Urban farming is just one of the new agricultural models that will help feed a hungry and growing world. Utilizing roof tops, indoor spaces, and community gardens, urban farming has become a global movement to produce sustainable food for people in need.

Paris is just one large city that has sprouted rooftop farms. In an effort to make the French capital greener, in 2016 the city launched Parisculteurs, a project which plans to cover the rooftops and walls with vegetation by 2020. One-third of the space is to be used for urban farming.

Now, the world's largest urban farm – 150,000 square feet (14,000 square meters – is under construction by the French firm Agripolis in the south-west of the city on the roof of the Paris Expo Porte de Versailles, a huge entertainment complex that is being renovated.  

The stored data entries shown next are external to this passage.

theorem execReadbackError_ok {κ : Kept} {chanB : Bool} {s : State} (hκ : s.Ok κ) : ∃ st' : State, execReadbackError chanB s = .next st' ∧ st'.Ok κ := by
  refine ⟨_, rfl, ?_⟩
  try dsimp only
  repeat' first
    | with_reducible assumption
    | with_reducible apply wtFail_ok
    | with_reducible apply ite_ok
    | intro _
    | with_reducible refine okOf ?_ rfl rfl rfl rfl rfl rfl rfl rfl rfl
    | simp only [ok_mk]
    | split
    | refine okOf ?_ rfl rfl rfl rfl rfl rfl rfl rfl rfl
    | dsimp only

theorem execKcopyCrcCheck_ok {κ : Kept} {good : Bool} {s : State} (hκ : s.Ok κ) : ∃ st' : State, execKcopyCrcCheck good s = .next st' ∧ st'.Ok κ := by
  refine ⟨_, rfl, ?_⟩
  try dsimp only
  repeat' first
    | with_reducible assumption
    | with_reducible apply wtFail_ok
    | with_reducible apply ite_ok
    | intro _
    | with_reducible refine okOf ?_ rfl rfl rfl rfl rfl rfl rfl rfl rfl
    | simp only [ok_mk]
    | split
    | refine okOf ?_ rfl rfl rfl rfl rfl rfl rfl rfl rfl
    | dsimp only

theorem execHeartbeatTimeout_ok {κ : Kept} {s : State} (hκ : s.Ok κ) : ∃ st' : State, execHeartbeatTimeout s = .next st' ∧ st'.Ok κ := by
  refine ⟨_, rfl, ?_⟩
  try dsimp only
  repeat' first
    | with_reducible assumption
    | with_reducible apply cause_ok
    | with_reducible apply ite_ok
    | intro _
    | with_reducible refine okOf ?_ rfl rfl rfl rfl rfl rfl rfl rfl rfl
    | simp only [ok_mk]
    | split
    | refine okOf ?_ rfl rfl rfl rfl rfl rfl rfl rfl rfl
    | dsimp only

theorem execWtRecordAccept_ok {κ : Kept} {stream : Nat} {r : BitVec 128} {s : State} (hκ : s.Ok κ) : ∃ st' : State, execWtRecordAccept stream r s = .next st' ∧ st'.Ok κ := by
  refine ⟨_, rfl, ?_⟩
  try dsimp only
  repeat' first
    | with_reducible assumption
    | with_reducible apply cause_ok
    | with_reducible apply wtSample_ok
    | with_reducible apply foldl_ok
    | with_reducible apply foldl_ok_fst
    | with_reducible apply ite_ok
    | intro _
    | with_reducible refine okOf ?_ rfl rfl rfl rfl rfl rfl rfl rfl rfl
    | simp only [ok_mk]
    | split
    | refine okOf ?_ rfl rfl rfl rfl rfl rfl rfl rfl rfl
    | dsimp only

theorem execMeasLostExpire_ok {κ : Kept} {stream : Nat} {s : State} (hκ : s.Ok κ) : ∃ st' : State, execMeasLostExpire stream s = .next st' ∧ st'.Ok κ := by
  refine ⟨_, rfl, ?_⟩
  try dsimp only
  repeat' first
    | with_reducible assumption
    | with_reducible apply cause_ok
    | with_reducible apply ite_ok
    | intro _
    | with_reducible refine okOf ?_ rfl rfl rfl rfl rfl rfl rfl rfl rfl
    | simp only [ok_mk]
    | split
    | refine okOf ?_ rfl rfl rfl rfl rfl rfl rfl rfl rfl
    | dsimp only

theorem execSlvDiscExpire_ok {κ : Kept} {v : Nat} {s : State} (hκ : s.Ok κ) : ∃ st' : State, execSlvDiscExpire v s = .next st' ∧ st'.Ok κ := by
  refine ⟨_, rfl, ?_⟩
  try dsimp only
  repeat' first
    | with_reducible assumption
    | with_reducible apply cause_ok
    | with_reducible apply wtWarn_ok
    | with_reducible apply ite_ok
    | intro _
    | with_reducible refine okOf ?_ rfl rfl rfl rfl rfl rfl rfl rfl rfl
    | simp only [ok_mk]
    | split
    | refine okOf ?_ rfl rfl rfl rfl rfl rfl rfl rfl rfl
    | dsimp only

theorem wtTrips_ok {κ : Kept} {s : State} (hκ : s.Ok κ) : (State.wtTrips s).Ok κ := by
  unfold State.wtTrips
  try dsimp only
  repeat' first
    | with_reducible assumption
    | with_reducible apply cause_ok
    | with_reducible apply each_ok
    | with_reducible apply ite_ok
    | intro _
    | with_reducible refine okOf ?_ rfl rfl rfl rfl rfl rfl rfl rfl rfl
    | simp only [ok_mk]
    | split
    | refine okOf ?_ rfl rfl rfl rfl rfl rfl rfl rfl rfl
    | dsimp only

theorem wtCauses_ok {κ : Kept} {s : State} (hκ : s.Ok κ) : (State.wtCauses s).Ok κ := by
  unfold State.wtCauses
  try dsimp only
  repeat' first
    | with_reducible assumption
    | with_reducible apply cause_ok
    | with_reducible apply wtTrips_ok
    | with_reducible apply ite_ok
    | intro _
    | with_reducible refine okOf ?_ rfl rfl rfl rfl rfl rfl rfl rfl rfl
    | simp only [ok_mk]
    | split
    | refine okOf ?_ rfl rfl rfl rfl rfl rfl rfl rfl rfl
    | dsimp only

theorem slvForget_ok {κ : Kept} {s o : State} (hκ : s.Ok κ) : (State.slvForget s o).Ok κ := by
  unfold State.slvForget
  try dsimp only
  repeat' first
    | with_reducible assumption
    | with_reducible apply each_ok
    | with_reducible apply ite_ok
    | intro _
    | with_reducible refine okOf ?_ rfl rfl rfl rfl rfl rfl rfl rfl rfl
    | simp only [ok_mk]
    | split
    | refine okOf ?_ rfl rfl rfl rfl rfl rfl rfl rfl rfl
    | dsimp only

theorem execWtPulseEdge_ok {κ : Kept} {n t : Nat} {s : State} (hκ : s.Ok κ) : ∃ st' : State, execWtPulseEdge n t s = .next st' ∧ st'.Ok κ := by
  refine ⟨_, rfl, ?_⟩
  try dsimp only
  repeat' first
    | with_reducible assumption
    | with_reducible apply cause_ok
    | with_reducible apply wtWarn_ok
    | with_reducible apply ite_ok
    | intro _
    | with_reducible refine okOf ?_ rfl rfl rfl rfl rfl rfl rfl rfl rfl
    | simp only [ok_mk]
    | split
    | refine okOf ?_ rfl rfl rfl rfl rfl rfl rfl rfl rfl
    | dsimp only

theorem execSlsTimeout_ok {κ : Kept} {n : Nat} {s : State} (hκ : s.Ok κ) : ∃ st' : State, execSlsTimeout n s = .next st' ∧ st'.Ok κ := by
  refine ⟨_, rfl, ?_⟩
  try dsimp only
  repeat' first
    | with_reducible assumption
    | with_reducible apply cause_ok
    | with_reducible apply ite_ok
    | intro _
    | with_reducible refine okOf ?_ rfl rfl rfl rfl rfl rfl rfl rfl rfl
    | simp only [ok_mk]
    | split
    | refine okOf ?_ rfl rfl rfl rfl rfl rfl rfl rfl rfl
    | dsimp only

theorem execSlsDiscExpire_ok {κ : Kept} {s : State} (hκ : s.Ok κ) : ∃ st' : State, execSlsDiscExpire s = .next st' ∧ st'.Ok κ := by
  refine ⟨_, rfl, ?_⟩
  try dsimp only
  repeat' first
    | with_reducible assumption
    | with_reducible apply cause_ok
    | with_reducible apply wtWarn_ok
    | with_reducible apply ite_ok
    | intro _
    | with_reducible refine okOf ?_ rfl rfl rfl rfl rfl rfl rfl rfl rfl
    | simp only [ok_mk]
    | split
    | refine okOf ?_ rfl rfl rfl rfl rfl rfl rfl rfl rfl
    | dsimp only

theorem pduHandle_ok {κ : Kept} {s : State} {c : Nat} {bs : List Byte} (hκ : s.Ok κ) : (State.pduHandle s c bs).Ok κ := by
  unfold State.pduHandle
  try dsimp only
  repeat' first
    | with_reducible assumption
    | with_reducible apply incL_ok
    | with_reducible apply sbkReset_ok
    | with_reducible apply sdCauses_ok
    | with_reducible apply setConn_ok
    | with_reducible apply ite_ok
    | intro _
    | with_reducible refine okOf ?_ rfl rfl rfl rfl rfl rfl rfl rfl rfl
    | simp only [ok_mk]
    | split
    | refine okOf ?_ rfl rfl rfl rfl rfl rfl rfl rfl rfl
    | dsimp only

theorem prpPass_ok {κ : Kept} {s : State} {c : Nat} {en3 : Bool} {prp : Option (BitVec 16)} (hκ : s.Ok κ) : (State.prpPass s c en3 prp).1.Ok κ := by
  unfold State.prpPass
  try dsimp only
  repeat' first
    | with_reducible assumption
    | with_reducible apply setConn_ok
    | with_reducible apply ite_ok
    | intro _
    | with_reducible refine okOf ?_ rfl rfl rfl rfl rfl rfl rfl rfl rfl
    | simp only [ok_mk]
    | split
    | refine okOf ?_ rfl rfl rfl rfl rfl rfl rfl rfl rfl
    | dsimp only

theorem execSafetyPduReceive_ok {κ : Kept} {c : Nat} {en3 : Bool} {prp : Option (BitVec 16)} {bytes : List Byte} {s : State} (hκ : s.Ok κ) : ∃ st' : State, execSafetyPduReceive c en3 prp bytes s = .next st' ∧ st'.Ok κ := by
  refine ⟨_, rfl, ?_⟩
  try dsimp only
  repeat' first
    | with_reducible assumption
    | with_reducible apply incL_ok
    | with_reducible apply pduHandle_ok
    | with_reducible apply prpPass_ok
    | with_reducible apply setConn_ok
    | with_reducible apply ite_ok
    | intro _
    | with_reducible refine okOf ?_ rfl rfl rfl rfl rfl rfl rfl rfl rfl
    | simp only [ok_mk]
    | split
    | refine okOf ?_ rfl rfl rfl rfl rfl rfl rfl rfl rfl
    | dsimp only
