-- ==== Sys2Proof/Laws/KeepsUpstream.lean ====
section
/-! SUPPORT. The operations of Upstream.lean keep what Keeps.lean names. -/
namespace Sys2Proof.Machine
set_option linter.all false

theorem setTimer_ok {κ : Kept} {s : State} {q : Int} (hκ : s.Ok κ) : (State.setTimer s q).Ok κ := by
  unfold State.setTimer
  try dsimp only
  repeat' first
    | with_reducible assumption
    | with_reducible apply ite_ok
    | intro _
    | with_reducible refine okOf ?_ rfl rfl rfl rfl rfl rfl rfl rfl rfl
    | simp only [ok_mk]
    | split
    | refine okOf ?_ rfl rfl rfl rfl rfl rfl rfl rfl rfl
    | dsimp only

theorem leafTimer_ok {κ : Kept} {s : State} {e : Int} {fresh : Bool} (hκ : s.Ok κ) : (State.leafTimer s e fresh).Ok κ := by
  unfold State.leafTimer
  try dsimp only
  repeat' first
    | with_reducible assumption
    | with_reducible apply setTimer_ok
    | with_reducible apply ite_ok
    | intro _
    | with_reducible refine okOf ?_ rfl rfl rfl rfl rfl rfl rfl rfl rfl
    | simp only [ok_mk]
    | split
    | refine okOf ?_ rfl rfl rfl rfl rfl rfl rfl rfl rfl
    | dsimp only

theorem takeSlots_ok {κ : Kept} {s : State} {own : Nat} {slots : List (Option (BitVec 16))} (hκ : s.Ok κ) : (State.takeSlots s own slots).Ok κ := by
  unfold State.takeSlots
  try dsimp only
  repeat' first
    | with_reducible assumption
    | with_reducible apply ite_ok
    | intro _
    | with_reducible refine okOf ?_ rfl rfl rfl rfl rfl rfl rfl rfl rfl
    | simp only [ok_mk]
    | split
    | refine okOf ?_ rfl rfl rfl rfl rfl rfl rfl rfl rfl
    | dsimp only

theorem noteSeen_ok {κ : Kept} {s : State} {slot : Nat} (hκ : s.Ok κ) : (State.noteSeen s slot).Ok κ := by
  unfold State.noteSeen
  try dsimp only
  repeat' first
    | with_reducible assumption
    | with_reducible apply ite_ok
    | intro _
    | with_reducible refine okOf ?_ rfl rfl rfl rfl rfl rfl rfl rfl rfl
    | simp only [ok_mk]
    | split
    | refine okOf ?_ rfl rfl rfl rfl rfl rfl rfl rfl rfl
    | dsimp only

theorem noteHeader_ok {κ : Kept} {s : State} {header : BitVec 128} (hκ : s.Ok κ) : (State.noteHeader s header).Ok κ := by
  unfold State.noteHeader
  try dsimp only
  repeat' first
    | with_reducible assumption
    | with_reducible apply noteSeen_ok
    | with_reducible apply ite_ok
    | intro _
    | with_reducible refine okOf ?_ rfl rfl rfl rfl rfl rfl rfl rfl rfl
    | simp only [ok_mk]
    | split
    | refine okOf ?_ rfl rfl rfl rfl rfl rfl rfl rfl rfl
    | dsimp only

theorem execUpstreamCaravanReceive_ok {κ : Kept} {header : BitVec 128} {groups : List (List (BitVec 16) × BitVec 16)} {eot : Option (BitVec 64)} {t : Nat} {s : State} (hκ : s.Ok κ) : ∃ st' : State, execUpstreamCaravanReceive header groups eot t s = .next st' ∧ st'.Ok κ := by
  refine ⟨_, rfl, ?_⟩
  try dsimp only
  repeat' first
    | with_reducible assumption
    | with_reducible apply faultLevel_ok
    | with_reducible apply incIf_ok
    | with_reducible apply leafTimer_ok
    | with_reducible apply noteHeader_ok
    | with_reducible apply takeSlots_ok
    | with_reducible apply toC_ok
    | with_reducible apply ite_ok
    | intro _
    | with_reducible refine okOf ?_ rfl rfl rfl rfl rfl rfl rfl rfl rfl
    | simp only [ok_mk]
    | split
    | refine okOf ?_ rfl rfl rfl rfl rfl rfl rfl rfl rfl
    | dsimp only

theorem groupUplink_ok {κ : Kept} {s : State} (hκ : s.Ok κ) : (State.groupUplink s).Ok κ := by
  unfold State.groupUplink
  try dsimp only
  repeat' first
    | with_reducible assumption
    | with_reducible apply trainOut_ok
    | with_reducible apply ite_ok
    | intro _
    | with_reducible refine okOf ?_ rfl rfl rfl rfl rfl rfl rfl rfl rfl
    | simp only [ok_mk]
    | split
    | refine okOf ?_ rfl rfl rfl rfl rfl rfl rfl rfl rfl
    | dsimp only

theorem putSlots_ok {κ : Kept} {s : State} {off : Nat} {l : List (Option (BitVec 16))} (hκ : s.Ok κ) : (State.putSlots s off l).Ok κ := by
  unfold State.putSlots
  try dsimp only
  repeat' first
    | with_reducible assumption
    | with_reducible apply wrBytes_ok
    | with_reducible apply foldl_ok
    | with_reducible apply foldl_ok_fst
    | with_reducible apply ite_ok
    | intro _
    | with_reducible refine okOf ?_ rfl rfl rfl rfl rfl rfl rfl rfl rfl
    | simp only [ok_mk]
    | split
    | refine okOf ?_ rfl rfl rfl rfl rfl rfl rfl rfl rfl
    | dsimp only

theorem groupDownlink_ok {κ : Kept} {s : State} (hκ : s.Ok κ) : (State.groupDownlink s).Ok κ := by
  unfold State.groupDownlink
  try dsimp only
  repeat' first
    | with_reducible assumption
    | with_reducible apply putSlots_ok
    | with_reducible apply foldl_ok
    | with_reducible apply foldl_ok_fst
    | with_reducible apply ite_ok
    | intro _
    | with_reducible refine okOf ?_ rfl rfl rfl rfl rfl rfl rfl rfl rfl
    | simp only [ok_mk]
    | split
    | refine okOf ?_ rfl rfl rfl rfl rfl rfl rfl rfl rfl
    | dsimp only

theorem leafSilence_ok {κ : Kept} {s : State} (hκ : s.Ok κ) : (State.leafSilence s).Ok κ := by
  unfold State.leafSilence
  try dsimp only
  repeat' first
    | with_reducible assumption
    | with_reducible apply ite_ok
    | intro _
    | with_reducible refine okOf ?_ rfl rfl rfl rfl rfl rfl rfl rfl rfl
    | simp only [ok_mk]
    | split
    | refine okOf ?_ rfl rfl rfl rfl rfl rfl rfl rfl rfl
    | dsimp only

theorem sendReply_ok {κ : Kept} {s : State} {tag : Nat} {ws : List Word} (hκ : s.Ok κ) : (State.sendReply s tag ws).Ok κ := by
  unfold State.sendReply
  try dsimp only
  repeat' first
    | with_reducible assumption
    | with_reducible apply trainOut_ok
    | with_reducible apply ite_ok
    | intro _
    | with_reducible refine okOf ?_ rfl rfl rfl rfl rfl rfl rfl rfl rfl
    | simp only [ok_mk]
    | split
    | refine okOf ?_ rfl rfl rfl rfl rfl rfl rfl rfl rfl
    | dsimp only

theorem execUpstreamDiscReqReceive_ok {κ : Kept} {header : BitVec 128} {turn : Nat} {s : State} (hκ : s.Ok κ) : ∃ st' : State, execUpstreamDiscReqReceive header turn s = .next st' ∧ st'.Ok κ := by
  refine ⟨_, rfl, ?_⟩
  try dsimp only
  repeat' first
    | with_reducible assumption
    | with_reducible apply draw_ok
    | with_reducible apply reply_ok
    | with_reducible apply sendReply_ok
    | with_reducible apply ite_ok
    | intro _
    | with_reducible refine okOf ?_ rfl rfl rfl rfl rfl rfl rfl rfl rfl
    | simp only [ok_mk]
    | split
    | refine okOf ?_ rfl rfl rfl rfl rfl rfl rfl rfl rfl
    | dsimp only

end Sys2Proof.Machine
end

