theorem execLoopBlockReceive_ok {κ : Kept} {run : Nat} {s : State} (hκ : s.Ok κ) : ∃ st' : State, execLoopBlockReceive run s = .next st' ∧ st'.Ok κ := by
  refine ⟨_, rfl, ?_⟩
  try dsimp only
  repeat' first
    | with_reducible assumption
    | with_reducible apply laneTo_ok
    | with_reducible apply ite_ok
    | intro _
    | with_reducible refine okOf ?_ rfl rfl rfl rfl rfl rfl rfl rfl rfl
    | simp only [ok_mk]
    | split
    | refine okOf ?_ rfl rfl rfl rfl rfl rfl rfl rfl rfl
    | dsimp only

end Sys2Proof.Machine
end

The plan is to grow more than 30 different species of organic fruits and vegetables according to The Guardian. The garden is expected to harvest approximately 1,000 KG of produce every day in season. With the use of hydroponics and soil-free growing, the farm is expected to have a very small carbon footprint.

“The goal is to make the farm a globally-recognized model for sustainable production,” Pascal Hardy, founder of Agripolis told The Guardian. “We’ll be using quality products, grown in rhythm with nature’s cycles, all in the heart of Paris.”

The farm will also have its own restaurant onsite that will seat around 300 people and will be run by the Paris chain of rooftop venues, the Paris Expo Porte de Versailles, the farm will also have its own on-site restaurant and bar with capacity for around 300 people. Run by Paris’s renowned chain of rooftop venues, Le Perchoir, and will feature the produce grown on the farm.

“Our fresh produce will be used to feed the inhabitants across the south-west of the city – either directly, through veg-box schemes or via shops, hotels and canteens – thereby helping to reduce food miles,” Hardy said. “Furthermore, we won’t be using any pesticides or chemicals, so the farm will be a haven for biodiversity.”

The farm will also offer educational tours, team building workshops, and will host special events. According to The Guardian, residents will be able to lease their own small wooden crate vegetable plots to grow their own food.

Our vision is a city in which flat roofs and abandoned surfaces are covered with these new growing systems,” said Hardy. “Each will contribute directly to feeding urban residents who today represent the bulk of the world’s population.”

Paris is not the only city to have large scale urban farms. In New York City, Brooklyn Grange is one of the world's largest urban farms. The farm opened in 2010 and consists of 65,000 square feet (6,038 square meters) of the rooftop of a large warehouse. Although it produces thousands of pounds of produce a year, this is a very small amount compared to what is being built in Paris

Indoor Vertical farming is also a sustainable alternative to conventional agriculture. Companies like AreoFarms in New Jersey that was founded in 2004, use only one percent of the land that conventional farming uses and its yields are 390 times higher. The startup Plenty in South San Francisco, California actually uses robots in its indoor farm.

These innovative new farming methods like rooftop urban farms will have to be used if we are to feed the global population in 2050. But if all the world's largest cities committed to anything even close to Paris's Parisculteurs, it looks like this is becoming very achievable.